The entire $60-billion China-Pakistan Economic Corridor (CPEC), is designed to provide China facilities for access to the Arabian Sea, and across the shores of Persian Gulf. The CPEC also provides China access to, and presence in, Gilgit-Baltistan.

This strategy of “build and takeover” of ports and mines has been adopted by China also across the East Coast of Africa. China’s strategic aim is to invest in infrastructure, make East African countries financially dependent, and then utilise the East and Central African region’s vast mineral resources.

The same US State Department report mentioned above spells out details of the policy China is adopting to dominate global developments by using its surplus economic capabilities and technological advances. The primary focus of China has been in communications and infrastructure, where it does not use local manpower available, but brings in its own manpower to retain control of economies of resource-rich countries.

India assembles virtually all its electronic equipment, with an ever-increasing dependence on imports from China. The US State Department notes that China and Taiwan control 70 per cent of global integrated-circuit fabrication, which is vital to the digital economy, apart from advanced weapons systems, aerospace, artificial intelligence and other essential industries.

India has an official presence in Taiwan, normally headed by a senior/retired diplomat. But South Block gets shivers when deciding measures for promoting exchanges of official, industrial and business delegations with Taiwan. India has failed to take advantage of the economic opportunities Taiwan can provide, primarily because of ill-advised policies of being too concerned about implications of its actions on the relations with China.

Prime Minister Narendra Modi has expressed his commitment to building a “self-reliant” India. The more realistic way to achieve self-reliance is to collaborate with companies from with Taipei in Taiwan, and not just Shanghai in China. Business and economic decisions should be based purely on objective considerations, with a focus on attaining increasing self-reliance in business and industrial development.

The 5G threat

The US State Department report pointedly notes: “Since Huawei and ZTE are subject to China’s various national security laws that compel them to ‘support, assist and cooperate with the state intelligence work’, countries that use them as 5G vendors face growing threats to their network integrity, data privacy, economic stability, and national security. This is a fact that our security agencies have been acutely conscious of and must increasingly become an important element in economic policies.

These are factors that cannot be ignored any longer by India. We have only ourselves to blame if China believes that it can regard and treat India as a “soft state”, incapable of challenging China’s territorial ambitions. In the present context and given China’s dominant say in Pakistani policies, we should not be surprised if Pakistan stirs up tensions along the Line of Control in Jammu and Kashmir and even in locations along the international border, which are easy to infiltrate.

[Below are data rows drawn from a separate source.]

-- ==== Sys2Proof/Certificates/Slice0/Obligations.lean ====
section
/-! DEFINITION. The statements for the provers. Each docstring names the rule of spec/ it formalises. Where a statement
speaks of `pad_fill` it holds for every value of the draw, because `Config.padFill` has no body. -/

open Sys2Proof Sys2Proof.Machine

/-! ## Tables and encodings -/

/-- 30_encoding.md R86, the closed form of the alphabet (52 rows are the spec's general knowledge, log 13). -/
def Obligations.AlphabetClosedForm : Prop :=
  ∀ d : Digit,
    (d.val < 10 → (romA d).toNat = 0x30 + d.val) ∧
    (10 ≤ d.val ∧ d.val < 36 → (romA d).toNat = 0x61 + (d.val - 10)) ∧
    (36 ≤ d.val ∧ d.val < 62 → (romA d).toNat = 0x41 + (d.val - 36)) ∧
    (62 ≤ d.val → [0x2E, 0x2D, 0x3A, 0x2B, 0x3D, 0x5E, 0x21, 0x2F, 0x2A, 0x3F, 0x26, 0x3C, 0x3E, 0x28, 0x29, 0x5B,
      0x5D, 0x7B, 0x7D, 0x40, 0x25, 0x24, 0x23][d.val - 62]? = some (romA d))

/-- 30_encoding.md R87: `ROM_D` is the inverse of `ROM_A`, and the valid codes are the ranges the rule lists. -/
def Obligations.RomDIsTheInverseOfRomA : Prop :=
  (∀ (c : Byte) (d : Digit), romD c = some d ↔ romA d = c) ∧
  ∀ c : Byte, (romD c).isSome = true ↔
    (c = 0x21 ∨ (0x23 ≤ c ∧ c ≤ 0x26) ∨ (0x28 ≤ c ∧ c ≤ 0x2B) ∨ (0x2D ≤ c ∧ c ≤ 0x3A) ∨ (0x3C ≤ c ∧ c ≤ 0x5B) ∨
      (0x5D ≤ c ∧ c ≤ 0x5E) ∨ (0x61 ≤ c ∧ c ≤ 0x7B) ∨ c = 0x7D)

/-- 30_encoding.md R80, R96: each of the four values of `OP` is the word of its command. -/
def Obligations.OpSelectsTheCommand : Prop :=
  ∀ op : BitVec 2, decode .cmd [op.setWidth 8] = .instr (selected op) [] ∧
    (selected op).format = .cmd ∧
    (decodes op = true ↔ selected op = .bdec ∨ selected op = .fdec) ∧
    (framed op = true ↔ selected op = .fenc ∨ selected op = .fdec)

/-- Words written out from the encodings of R80, R86, R90, R91 decode to their instructions. -/
def Obligations.SampleWordsDecode : Prop :=
  decode .cmd [0b00] = .instr .benc [] ∧ decode .cmd [0b01] = .instr .bdec [] ∧
  decode .cmd [0b10] = .instr .fenc [] ∧ decode .cmd [0b11] = .instr .fdec [] ∧
  decode .hdr [0x03, 0x61] = .instr (.hdrShort 3) [0x61] ∧
  decode .hdr [0x00, 0x00, 0x00, 0x00, 0x01, 0x00, 0x00, 0x04, 0xB0, 0x61] = .instr (.hdrLong 1 1200) [0x61] ∧
  decode .sym [0x30] = .instr .sym00 [] ∧ decode .sym [0x61] = .instr .sym10 [] ∧
  decode .sym [0x41] = .instr .sym36 [] ∧ decode .sym [0x23] = .instr .sym84 [] ∧
  decode .sym [0x20] = .error (.unrecognisedCharacter 0x20)

/-- Every well-formed row of the opcode table, with every operand, decodes from its own word and leaves the bytes after
it. -/
def Obligations.DecodeInvertsEncode : Prop :=
  ∀ (i : Instr) (rest : List Byte), i.wellFormed = true →
    decode i.format (encode i ++ rest) = .instr i rest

Moreover, given the close collaboration between Pakistan and China, we should be prepared for closer cooperation between them on Jammu and Kashmir. Given its own experience and continuing Russian distrust of China, Putin’s Russia is hardly going to place any trust in Xi Jinping’s China.

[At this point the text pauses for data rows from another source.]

-- ==== Sys2Proof/Laws/State.lean ====
section
/-! SUPPORT. One lemma per field for each operation that updates `State`, so that no later proof unfolds a record
update. -/

namespace Sys2Proof.Machine

/-! ### `latch` -/

@[simp] theorem latch_op (s : State) : (latch s).op = s.op := rfl
@[simp] theorem latch_ilen (s : State) : (latch s).ilen = s.ilen := rfl
@[simp] theorem latch_phase (s : State) : (latch s).phase = .busy := rfl
@[simp] theorem latch_err (s : State) : (latch s).err = .ok := rfl
@[simp] theorem latch_olen (s : State) : (latch s).olen = 0 := rfl
@[simp] theorem latch_work (s : State) : (latch s).work = { s.work with opl := s.op, ilenl := s.ilen, stage := .command, k := 0 } := rfl
@[simp] theorem latch_inp (s : State) : (latch s).inp = s.inp := rfl
@[simp] theorem latch_out (s : State) : (latch s).out = [] := rfl
@[simp] theorem latch_t (s : State) : (latch s).t = [] := rfl
@[simp] theorem latch_draws (s : State) : (latch s).draws = s.draws := rfl
@[simp] theorem latch_capIn (s : State) : (latch s).capIn = s.capIn := rfl
@[simp] theorem latch_capOut (s : State) : (latch s).capOut = s.capOut := rfl
@[simp] theorem latch_capT (s : State) : (latch s).capT = s.capT := rfl
@[simp] theorem latch_host (s : State) : (latch s).host = s.host := rfl
@[simp] theorem latch_lastRead (s : State) : (latch s).lastRead = s.lastRead := rfl

/-! ### `dropWork` -/

@[simp] theorem dropWork_op (s : State) : (dropWork s).op = s.op := rfl
@[simp] theorem dropWork_ilen (s : State) : (dropWork s).ilen = s.ilen := rfl
@[simp] theorem dropWork_phase (s : State) : (dropWork s).phase = s.phase := rfl
@[simp] theorem dropWork_err (s : State) : (dropWork s).err = s.err := rfl
@[simp] theorem dropWork_olen (s : State) : (dropWork s).olen = s.olen := rfl
@[simp] theorem dropWork_work (s : State) : (dropWork s).work = Work.unspecified s.draws := rfl
@[simp] theorem dropWork_inp (s : State) : (dropWork s).inp = s.inp := rfl
@[simp] theorem dropWork_out (s : State) : (dropWork s).out = s.out := rfl
@[simp] theorem dropWork_t (s : State) : (dropWork s).t = [] := rfl
@[simp] theorem dropWork_draws (s : State) : (dropWork s).draws = s.draws + 1 := rfl
@[simp] theorem dropWork_capIn (s : State) : (dropWork s).capIn = s.capIn := rfl
@[simp] theorem dropWork_capOut (s : State) : (dropWork s).capOut = s.capOut := rfl
@[simp] theorem dropWork_capT (s : State) : (dropWork s).capT = s.capT := rfl
@[simp] theorem dropWork_host (s : State) : (dropWork s).host = s.host := rfl
@[simp] theorem dropWork_lastRead (s : State) : (dropWork s).lastRead = s.lastRead := rfl

/-! ### `raise` -/

@[simp] theorem raise_op (e : ErrCode) (s : State) : (raise e s).op = s.op := rfl
@[simp] theorem raise_ilen (e : ErrCode) (s : State) : (raise e s).ilen = s.ilen := rfl
@[simp] theorem raise_phase (e : ErrCode) (s : State) : (raise e s).phase = .done := rfl
@[simp] theorem raise_err (e : ErrCode) (s : State) : (raise e s).err = e := rfl
@[simp] theorem raise_olen (e : ErrCode) (s : State) : (raise e s).olen = 0 := rfl
@[simp] theorem raise_work (e : ErrCode) (s : State) : (raise e s).work = Work.unspecified s.draws := rfl
@[simp] theorem raise_inp (e : ErrCode) (s : State) : (raise e s).inp = s.inp := rfl
@[simp] theorem raise_out (e : ErrCode) (s : State) : (raise e s).out = [] := rfl
@[simp] theorem raise_t (e : ErrCode) (s : State) : (raise e s).t = [] := rfl
@[simp] theorem raise_draws (e : ErrCode) (s : State) : (raise e s).draws = s.draws + 1 := rfl
@[simp] theorem raise_capIn (e : ErrCode) (s : State) : (raise e s).capIn = s.capIn := rfl
@[simp] theorem raise_capOut (e : ErrCode) (s : State) : (raise e s).capOut = s.capOut := rfl
@[simp] theorem raise_capT (e : ErrCode) (s : State) : (raise e s).capT = s.capT := rfl
@[simp] theorem raise_host (e : ErrCode) (s : State) : (raise e s).host = s.host := rfl
@[simp] theorem raise_lastRead (e : ErrCode) (s : State) : (raise e s).lastRead = s.lastRead := rfl

/-! ### `finished` -/

@[simp] theorem finished_op (n : Nat) (s : State) : (finished n s).op = s.op := rfl
@[simp] theorem finished_ilen (n : Nat) (s : State) : (finished n s).ilen = s.ilen := rfl
@[simp] theorem finished_phase (n : Nat) (s : State) : (finished n s).phase = .done := rfl
@[simp] theorem finished_err (n : Nat) (s : State) : (finished n s).err = .ok := rfl
@[simp] theorem finished_olen (n : Nat) (s : State) : (finished n s).olen = BitVec.ofNat 65 n := rfl
@[simp] theorem finished_work (n : Nat) (s : State) : (finished n s).work = Work.unspecified s.draws := rfl
@[simp] theorem finished_inp (n : Nat) (s : State) : (finished n s).inp = s.inp := rfl
@[simp] theorem finished_out (n : Nat) (s : State) : (finished n s).out = s.out := rfl
@[simp] theorem finished_t (n : Nat) (s : State) : (finished n s).t = [] := rfl
@[simp] theorem finished_draws (n : Nat) (s : State) : (finished n s).draws = s.draws + 1 := rfl
@[simp] theorem finished_capIn (n : Nat) (s : State) : (finished n s).capIn = s.capIn := rfl
@[simp] theorem finished_capOut (n : Nat) (s : State) : (finished n s).capOut = s.capOut := rfl
@[simp] theorem finished_capT (n : Nat) (s : State) : (finished n s).capT = s.capT := rfl
@[simp] theorem finished_host (n : Nat) (s : State) : (finished n s).host = s.host := rfl
@[simp] theorem finished_lastRead (n : Nat) (s : State) : (finished n s).lastRead = s.lastRead := rfl

/-! ### `enterGroups` -/

@[simp] theorem enterGroups_op (s : State) : (enterGroups s).op = s.op := rfl
@[simp] theorem enterGroups_ilen (s : State) : (enterGroups s).ilen = s.ilen := rfl
@[simp] theorem enterGroups_phase (s : State) : (enterGroups s).phase = s.phase := rfl
@[simp] theorem enterGroups_err (s : State) : (enterGroups s).err = s.err := rfl
@[simp] theorem enterGroups_olen (s : State) : (enterGroups s).olen = s.olen := rfl
@[simp] theorem enterGroups_work (s : State) : (enterGroups s).work = { s.work with gi := 0, stage := .group } := rfl
@[simp] theorem enterGroups_inp (s : State) : (enterGroups s).inp = s.inp := rfl
@[simp] theorem enterGroups_out (s : State) : (enterGroups s).out = s.out := rfl
@[simp] theorem enterGroups_t (s : State) : (enterGroups s).t = s.t := rfl
@[simp] theorem enterGroups_draws (s : State) : (enterGroups s).draws = s.draws := rfl
@[simp] theorem enterGroups_capIn (s : State) : (enterGroups s).capIn = s.capIn := rfl
@[simp] theorem enterGroups_capOut (s : State) : (enterGroups s).capOut = s.capOut := rfl
@[simp] theorem enterGroups_capT (s : State) : (enterGroups s).capT = s.capT := rfl
@[simp] theorem enterGroups_host (s : State) : (enterGroups s).host = s.host := rfl
@[simp] theorem enterGroups_lastRead (s : State) : (enterGroups s).lastRead = s.lastRead := rfl

/-! ### `hostReset` -/

@[simp] theorem hostReset_op (s : State) : (hostReset s).op = 0 := rfl
@[simp] theorem hostReset_ilen (s : State) : (hostReset s).ilen = 0 := rfl
@[simp] theorem hostReset_phase (s : State) : (hostReset s).phase = .idle := rfl
@[simp] theorem hostReset_err (s : State) : (hostReset s).err = .ok := rfl
@[simp] theorem hostReset_olen (s : State) : (hostReset s).olen = 0 := rfl
@[simp] theorem hostReset_work (s : State) : (hostReset s).work = Work.reset := rfl
@[simp] theorem hostReset_inp (s : State) : (hostReset s).inp = [] := rfl
@[simp] theorem hostReset_out (s : State) : (hostReset s).out = [] := rfl
@[simp] theorem hostReset_t (s : State) : (hostReset s).t = [] := rfl
@[simp] theorem hostReset_draws (s : State) : (hostReset s).draws = s.draws := rfl
@[simp] theorem hostReset_capIn (s : State) : (hostReset s).capIn = s.capIn := rfl
@[simp] theorem hostReset_capOut (s : State) : (hostReset s).capOut = s.capOut := rfl
@[simp] theorem hostReset_capT (s : State) : (hostReset s).capT = s.capT := rfl
@[simp] theorem hostReset_host (s : State) : (hostReset s).host = s.host := rfl
@[simp] theorem hostReset_lastRead (s : State) : (hostReset s).lastRead = s.lastRead := rfl

/-! ### `writeOut` -/

@[simp] theorem writeOut_op (s : State) (a : Nat) (b : Byte) : (writeOut s a b).op = s.op := by
  unfold writeOut; split <;> rfl
@[simp] theorem writeOut_ilen (s : State) (a : Nat) (b : Byte) : (writeOut s a b).ilen = s.ilen := by
  unfold writeOut; split <;> rfl
@[simp] theorem writeOut_phase (s : State) (a : Nat) (b : Byte) : (writeOut s a b).phase = s.phase := by
  unfold writeOut; split <;> rfl
@[simp] theorem writeOut_err (s : State) (a : Nat) (b : Byte) : (writeOut s a b).err = s.err := by
  unfold writeOut; split <;> rfl
@[simp] theorem writeOut_olen (s : State) (a : Nat) (b : Byte) : (writeOut s a b).olen = s.olen := by
  unfold writeOut; split <;> rfl
@[simp] theorem writeOut_work (s : State) (a : Nat) (b : Byte) : (writeOut s a b).work = s.work := by
  unfold writeOut; split <;> rfl
@[simp] theorem writeOut_inp (s : State) (a : Nat) (b : Byte) : (writeOut s a b).inp = s.inp := by
  unfold writeOut; split <;> rfl
@[simp] theorem writeOut_t (s : State) (a : Nat) (b : Byte) : (writeOut s a b).t = s.t := by
  unfold writeOut; split <;> rfl
@[simp] theorem writeOut_draws (s : State) (a : Nat) (b : Byte) : (writeOut s a b).draws = s.draws := by
  unfold writeOut; split <;> rfl
@[simp] theorem writeOut_capIn (s : State) (a : Nat) (b : Byte) : (writeOut s a b).capIn = s.capIn := by
  unfold writeOut; split <;> rfl
@[simp] theorem writeOut_capOut (s : State) (a : Nat) (b : Byte) : (writeOut s a b).capOut = s.capOut := by
  unfold writeOut; split <;> rfl
@[simp] theorem writeOut_capT (s : State) (a : Nat) (b : Byte) : (writeOut s a b).capT = s.capT := by
  unfold writeOut; split <;> rfl
@[simp] theorem writeOut_host (s : State) (a : Nat) (b : Byte) : (writeOut s a b).host = s.host := by
  unfold writeOut; split <;> rfl
@[simp] theorem writeOut_lastRead (s : State) (a : Nat) (b : Byte) : (writeOut s a b).lastRead = s.lastRead := by
  unfold writeOut; split <;> rfl

/-- What a block write of `OUT` does to `OUT`: nothing at an index `CAP_OUT` does not provide. -/
@[simp] theorem writeOut_out (s : State) (a : Nat) (b : Byte) :
    (writeOut s a b).out = if fits s.capOut (a + 1) then s.out.write a b else s.out := by
  unfold writeOut; split <;> rfl

/-! ### `writeOutCells` -/

@[simp] theorem writeOutCells_op (s : State) (a : Nat) (bs : List Byte) : (writeOutCells s a bs).op = s.op := by
  induction bs generalizing s a with
  | nil => rfl
  | cons b bs ih => rw [writeOutCells, ih]; simp
@[simp] theorem writeOutCells_ilen (s : State) (a : Nat) (bs : List Byte) : (writeOutCells s a bs).ilen = s.ilen := by
  induction bs generalizing s a with
  | nil => rfl
  | cons b bs ih => rw [writeOutCells, ih]; simp
@[simp] theorem writeOutCells_phase (s : State) (a : Nat) (bs : List Byte) : (writeOutCells s a bs).phase = s.phase := by
  induction bs generalizing s a with
  | nil => rfl
  | cons b bs ih => rw [writeOutCells, ih]; simp
@[simp] theorem writeOutCells_err (s : State) (a : Nat) (bs : List Byte) : (writeOutCells s a bs).err = s.err := by
  induction bs generalizing s a with
  | nil => rfl
  | cons b bs ih => rw [writeOutCells, ih]; simp
@[simp] theorem writeOutCells_olen (s : State) (a : Nat) (bs : List Byte) : (writeOutCells s a bs).olen = s.olen := by
  induction bs generalizing s a with
  | nil => rfl
  | cons b bs ih => rw [writeOutCells, ih]; simp
@[simp] theorem writeOutCells_work (s : State) (a : Nat) (bs : List Byte) : (writeOutCells s a bs).work = s.work := by
  induction bs generalizing s a with
  | nil => rfl
  | cons b bs ih => rw [writeOutCells, ih]; simp
@[simp] theorem writeOutCells_inp (s : State) (a : Nat) (bs : List Byte) : (writeOutCells s a bs).inp = s.inp := by
  induction bs generalizing s a with
  | nil => rfl
  | cons b bs ih => rw [writeOutCells, ih]; simp
@[simp] theorem writeOutCells_t (s : State) (a : Nat) (bs : List Byte) : (writeOutCells s a bs).t = s.t := by
  induction bs generalizing s a with
  | nil => rfl
  | cons b bs ih => rw [writeOutCells, ih]; simp
@[simp] theorem writeOutCells_draws (s : State) (a : Nat) (bs : List Byte) : (writeOutCells s a bs).draws = s.draws := by
  induction bs generalizing s a with
  | nil => rfl
  | cons b bs ih => rw [writeOutCells, ih]; simp
@[simp] theorem writeOutCells_capIn (s : State) (a : Nat) (bs : List Byte) : (writeOutCells s a bs).capIn = s.capIn := by
  induction bs generalizing s a with
  | nil => rfl
  | cons b bs ih => rw [writeOutCells, ih]; simp
@[simp] theorem writeOutCells_capOut (s : State) (a : Nat) (bs : List Byte) : (writeOutCells s a bs).capOut = s.capOut := by
  induction bs generalizing s a with
  | nil => rfl
  | cons b bs ih => rw [writeOutCells, ih]; simp
@[simp] theorem writeOutCells_capT (s : State) (a : Nat) (bs : List Byte) : (writeOutCells s a bs).capT = s.capT := by
  induction bs generalizing s a with
  | nil => rfl
  | cons b bs ih => rw [writeOutCells, ih]; simp
@[simp] theorem writeOutCells_host (s : State) (a : Nat) (bs : List Byte) : (writeOutCells s a bs).host = s.host := by
  induction bs generalizing s a with
  | nil => rfl
  | cons b bs ih => rw [writeOutCells, ih]; simp
@[simp] theorem writeOutCells_lastRead (s : State) (a : Nat) (bs : List Byte) : (writeOutCells s a bs).lastRead = s.lastRead := by
  induction bs generalizing s a with
  | nil => rfl
  | cons b bs ih => rw [writeOutCells, ih]; simp

end Sys2Proof.Machine
end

The US State Department report clearly spells out concerns which the US and many of its partners have about China’s policies. Given the statements by President-elect Joe Biden himself and members of his team like Anthony Blinken, who has been nominated Secretary of State, the new US administration will be hard-headed in dealing with China.

It will, however, make common cause with China on climate change. There will be significant changes from the Trump administration policies on a series of issues, ranging from dealing with European allies, Russia, Iran and on climate change. Relations with India will be accorded importance, because of the Quad partnership, though there could be some rumblings on developments in Jammu and Kashmir from sections of the Democratic Party.